THE PROBLEM ▸ In the material below, find the line containing "else if s.cph.wait.contains" and the line containing "def State.writeLocal (s", then reproduce exactly both of them and every line between, and nothing else.

SOURCE MATERIAL ▸
-- ==== Sys2Proof/Machine/Cph.lean ====
section
/-! DEFINITION. The link cipher (chapter 14): the key table, the admission of blocks and their service, burst leave, and the
slots of protection jobs. -/

namespace Sys2Proof.Machine

/-- Set the cipher's own state. -/
def State.setCph (s : State) (x : Cph) : State := { s with cph := x }

/-! ## Service of blocks (R314, R315) -/

/-- The AES core that takes the next block: the idle one with the highest monitor value, the lower index at equal
values. -/
def State.bestAes (s : State) : Nat → Option Nat → Option Nat
  | 0, best => best
  | n + 1, best =>
    if (SMap.find s.cph.aes n).isSome then State.bestAes s n best
    else
      match best with
      | some b => State.bestAes s n (if s.mon (96 + b) ≤ s.mon (96 + n) then some n else some b)
      | none => State.bestAes s n (some n)

/-- QUEUED and DEFERRING show the issue queue and the held blocks. -/
def State.cphView (s : State) : State :=
  (s.fs CPH_STATUS CPH_STATUS_QUEUED s.cph.issue.length).fs CPH_STATUS CPH_STATUS_DEFERRING (b2n !s.cph.wait.isEmpty)

/-- Blocks leave the issue queue in admission order for idle cores; one whose key is being expanded waits. -/
def State.issueBlocks (s : State) : Nat → State
  | 0 => s.cphView
  | n + 1 =>
    match s.cph.issue, s.bestAes 16 none with
    | b :: t, some c =>
      if s.cph.expanding.contains b.key then s.cphView
      else
        let b1 := { b with slow := decide (s.mon (96 + c) < 0x200) }
        State.issueBlocks (s.setCph { s.cph with issue := t, aes := SMap.ins s.cph.aes c b1 }) n
    | _, _ => s.cphView

/-! ## Admission (R315, R316, R319, R320) -/

/-- The bytes of a key as its LEN says. -/
def State.keyBytes (s : State) (k : Nat) : Bytes :=
  let ws := if s.flag CPH_KEY_CTL CPH_KEY_CTL_LEN [k] then [0, 1, 2, 3] else [0, 1]
  ws.flatMap fun w => leBytes 8 (s.rg CPH_KEY_MAT [k, w]).toNat

/-- A key may be used: valid and not spent. -/
def State.keyUsable (s : State) (k : Nat) : Bool :=
  s.flag CPH_KEY_CTL CPH_KEY_CTL_VALID [k] && !s.flag CPH_KEY_CTL CPH_KEY_CTL_SPENT [k]

/-- USED rises by one; at WARN the rekey event is raised once, and at LIMIT the key is spent. -/
def State.useKey (s : State) (k : Nat) : State :=
  let u := s.fg CPH_KEY_USED CPH_KEY_USED_USED [k] + 1
  let s1 := s.fs CPH_KEY_USED CPH_KEY_USED_USED u [k]
  let s2 := if s1.fg CPH_KEY_LIMIT CPH_KEY_LIMIT_LIMIT [k] ≤ u then s1.fs CPH_KEY_CTL CPH_KEY_CTL_SPENT 1 [k] else s1
  if s2.fg CPH_KEY_WARN CPH_KEY_WARN_WARN [k] ≤ u ∧ !s2.flag CPH_KEY_CTL CPH_KEY_CTL_REKEY_SEEN [k] then
    ((s2.fs CPH_KEY_CTL CPH_KEY_CTL_REKEY_SEEN 1 [k]).logEv 0x24 0x0C 0 (k + u * 65536)).bump CPH_REKEY
  else s2

/-- Admit an operation: refused KEY, or counted and put into the issue queue. -/
def State.admitBlock (s : State) (op : Nat) : State :=
  match s.openOp op with
  | some o =>
    match o.kind with
    | .cblk enc key _ block =>
      if !s.keyUsable key then (s.answerOp op o esKey 0 true).bump CPH_KEY_REFUSED
      else
        let b : CBlk := { op, enc, key, kb := s.keyBytes key, block }
        let s1 := s.useKey key
        s1.setCph { s1.cph with issue := s1.cph.issue ++ [b], count := s1.cph.count + 1 }
    | _ => s
  | none => s

/-- CPH holds burst leave. -/
def State.burstHeld (s : State) : Bool := s.flag CPH_STATUS CPH_STATUS_BURST_HELD

/-- A new µs of the timebase begins: the count restarts, an accepted THRESH applies, and a run of µs at or below THRESH
goes on or ends. -/
def State.cphRoll (s : State) : State :=
  let now_ := s.now / 1000
  let c := s.cph
  if now_ = c.us then s
  else
    let gap := now_ - c.us
    let quiet := if c.count ≤ c.thresh then c.quiet + gap else gap - 1
    s.setCph { c with us := now_, count := 0, quiet, thresh := s.fg CPH_BURST CPH_BURST_THRESH }

/-- Admit held operations in arrival order while the limit allows. -/
def State.admitHeld (s : State) : Nat → State
  | 0 => s
  | n + 1 =>
    if s.burstHeld || decide (s.cph.count < s.cph.thresh) then
      match s.cph.wait with
      | o :: t => State.admitHeld ((s.setCph { s.cph with wait := t }).admitBlock o) n
      | [] => s
    else s

/-- Hold an operation. -/
def State.holdBlock (s : State) (op : Nat) : State :=
  (s.setCph { s.cph with wait := s.cph.wait ++ [op] }).bump CPH_DEFERRED

/-- Ask for burst leave; a refused ask is repeated after 100 µs. -/
def State.askBurst (s : State) : State :=
  if s.asksLeave clsBurst 5 0 then s
  else
    let (s1, ok) := s.askLeave clsBurst (s.fg CPH_BURST CPH_BURST_AMOUNT) 5 0
    s1.setCph { s1.cph with retryAt := if ok then none else some (s1.now + 100000) }

/-- CPH_ADMIT (R315, R316): a posted cblk reaches the admission arbiter. -/
def execCphAdmit (op : Nat) (s : State) : Host.Outcome State Fault Refusal :=
  match s.readyOp op with
  | some o =>
    match o.kind with
    | .cblk _ key _ _ =>
      if !s.domOn .cipher then .next (s.answerOp op o esDomainDown 0 true)
      else if s.cph.wait.contains op || s.cph.issue.any (fun b => b.op == op) || s.cph.aes.any (fun b => b.2.op == op) then
        .next s
      else
        let s1 := (s.contest 8 0 (o.ctx % 512)).cphRoll
        if !s1.cph.wait.isEmpty then .next (s1.holdBlock op).cphView
        else if s1.burstHeld || !s1.keyUsable key || decide (s1.cph.count < s1.cph.thresh) then
          .next ((s1.admitBlock op).issueBlocks 17)
        else
          let s2 := if s1.cph.retryAt.isNone then s1.askBurst else s1
          .next (s2.holdBlock op).cphView
    | _ => .next s
  | none => .next s

/-- CPH_MICROSECOND (R316): a new µs begins, and held blocks are admitted up to THRESH. -/
def execCphMicrosecond (s : State) : Host.Outcome State Fault Refusal :=
  if s.domOn .cipher then
    let s1 := s.cphRoll
    .next ((s1.admitHeld s1.cph.wait.length).issueBlocks 17)
  else .next s

/-- Burst leave has been granted: the limit is lifted and every held block is admitted. -/
def State.burstGranted (s : State) : State :=
  let s1 := s.fs CPH_STATUS CPH_STATUS_BURST_HELD 1
  ((s1.setCph { s1.cph with quiet := 0, retryAt := none }).admitHeld s1.cph.wait.length).issueBlocks 17

/-- A waiting ask has been refused. -/
def State.burstRefused (s : State) : State := s.setCph { s.cph with retryAt := some (s.now + 100000) }

/-- BURST_RETURN (R316): after 100 consecutive µs at or below THRESH the grant is returned. -/
def execBurstReturn (s : State) : Host.Outcome State Fault Refusal :=
  let s1 := s.cphRoll
  if s1.burstHeld && decide (100 ≤ s1.cph.quiet) then
    .next ((s1.returnReq clsBurst 5 0).fs CPH_STATUS CPH_STATUS_BURST_HELD 0)
  else .next s

/-- BURST_RETRY (R316): 100 µs after a refusal, CPH asks again. -/
def execBurstRetry (s : State) : Host.Outcome State Fault Refusal :=
  match s.cph.retryAt with
  | some t => .next (if t ≤ s.now then (s.setCph { s.cph with retryAt := none }).askBurst else s)
  | none => .next s

/-- Write bytes into a core's local memory. -/
def State.writeLocal (s : State) (n a : Nat) (b : Bytes) : State :=
  s.setCore n { s.core n with locl := setWin (s.core n).locl a b }

/-- AES_BLOCK_DONE (R314): a core ends its block; the output goes to bytes 16-31 of the job record, and the next block
issues. -/
def execAesBlockDone (aes : Nat) (s : State) : Host.Outcome State Fault Refusal :=
  match SMap.find s.cph.aes aes with
  | some b =>
    let s1 := s.setCph { s.cph with aes := SMap.del s.cph.aes aes }
    let s2 := if b.slow then s1.bump CPH_AES_SLOW else s1
    let s3 :=
      match s2.openOp b.op with
      | some o =>
        match o.kind with
        | .cblk _ _ addr _ =>
          (s2.writeLocal (o.ctx / 4) (addr + 16) (aesBlock b.enc b.kb b.block)).answerOp b.op o esOk 0 true
        | _ => s2
      | none => s2
    .next (s3.issueBlocks 17)
  | none => .next s

/-! ## The key table (R317-R320) -/

/-- Zero a key's material. -/
def State.zeroKey (s : State) (k : Nat) : State :=
  (((s.wg CPH_KEY_MAT 0 [k, 0]).wg CPH_KEY_MAT 0 [k, 1]).wg CPH_KEY_MAT 0 [k, 2]).wg CPH_KEY_MAT 0 [k, 3]

/-- An install or a withdrawal in this device's half is mirrored (Table BND-2). -/
def State.mirrorKey (s : State) (k : Nat) : State :=
  if !s.ownKey k then s
  else if s.flag CPH_KEY_CTL CPH_KEY_CTL_VALID [k] then
    s.mirror (.key k (s.rg CPH_KEY_CTL [k]).toNat (s.rg CPH_KEY_LIMIT [k]).toNat (s.rg CPH_KEY_WARN [k]).toNat
      ([0, 1, 2, 3].flatMap fun w => leBytes 8 (s.rg CPH_KEY_MAT [k, w]).toNat))
  else s.mirror (.keyOff k)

OUTPUT BELOW ▸
      else if s.cph.wait.contains op || s.cph.issue.any (fun b => b.op == op) || s.cph.aes.any (fun b => b.2.op == op) then
        .next s
      else
        let s1 := (s.contest 8 0 (o.ctx % 512)).cphRoll
        if !s1.cph.wait.isEmpty then .next (s1.holdBlock op).cphView
        else if s1.burstHeld || !s1.keyUsable key || decide (s1.cph.count < s1.cph.thresh) then
          .next ((s1.admitBlock op).issueBlocks 17)
        else
          let s2 := if s1.cph.retryAt.isNone then s1.askBurst else s1
          .next (s2.holdBlock op).cphView
    | _ => .next s
  | none => .next s

/-- CPH_MICROSECOND (R316): a new µs begins, and held blocks are admitted up to THRESH. -/
def execCphMicrosecond (s : State) : Host.Outcome State Fault Refusal :=
  if s.domOn .cipher then
    let s1 := s.cphRoll
    .next ((s1.admitHeld s1.cph.wait.length).issueBlocks 17)
  else .next s

/-- Burst leave has been granted: the limit is lifted and every held block is admitted. -/
def State.burstGranted (s : State) : State :=
  let s1 := s.fs CPH_STATUS CPH_STATUS_BURST_HELD 1
  ((s1.setCph { s1.cph with quiet := 0, retryAt := none }).admitHeld s1.cph.wait.length).issueBlocks 17

/-- A waiting ask has been refused. -/
def State.burstRefused (s : State) : State := s.setCph { s.cph with retryAt := some (s.now + 100000) }

/-- BURST_RETURN (R316): after 100 consecutive µs at or below THRESH the grant is returned. -/
def execBurstReturn (s : State) : Host.Outcome State Fault Refusal :=
  let s1 := s.cphRoll
  if s1.burstHeld && decide (100 ≤ s1.cph.quiet) then
    .next ((s1.returnReq clsBurst 5 0).fs CPH_STATUS CPH_STATUS_BURST_HELD 0)
  else .next s

/-- BURST_RETRY (R316): 100 µs after a refusal, CPH asks again. -/
def execBurstRetry (s : State) : Host.Outcome State Fault Refusal :=
  match s.cph.retryAt with
  | some t => .next (if t ≤ s.now then (s.setCph { s.cph with retryAt := none }).askBurst else s)
  | none => .next s

/-- Write bytes into a core's local memory. -/
def State.writeLocal (s : State) (n a : Nat) (b : Bytes) : State :=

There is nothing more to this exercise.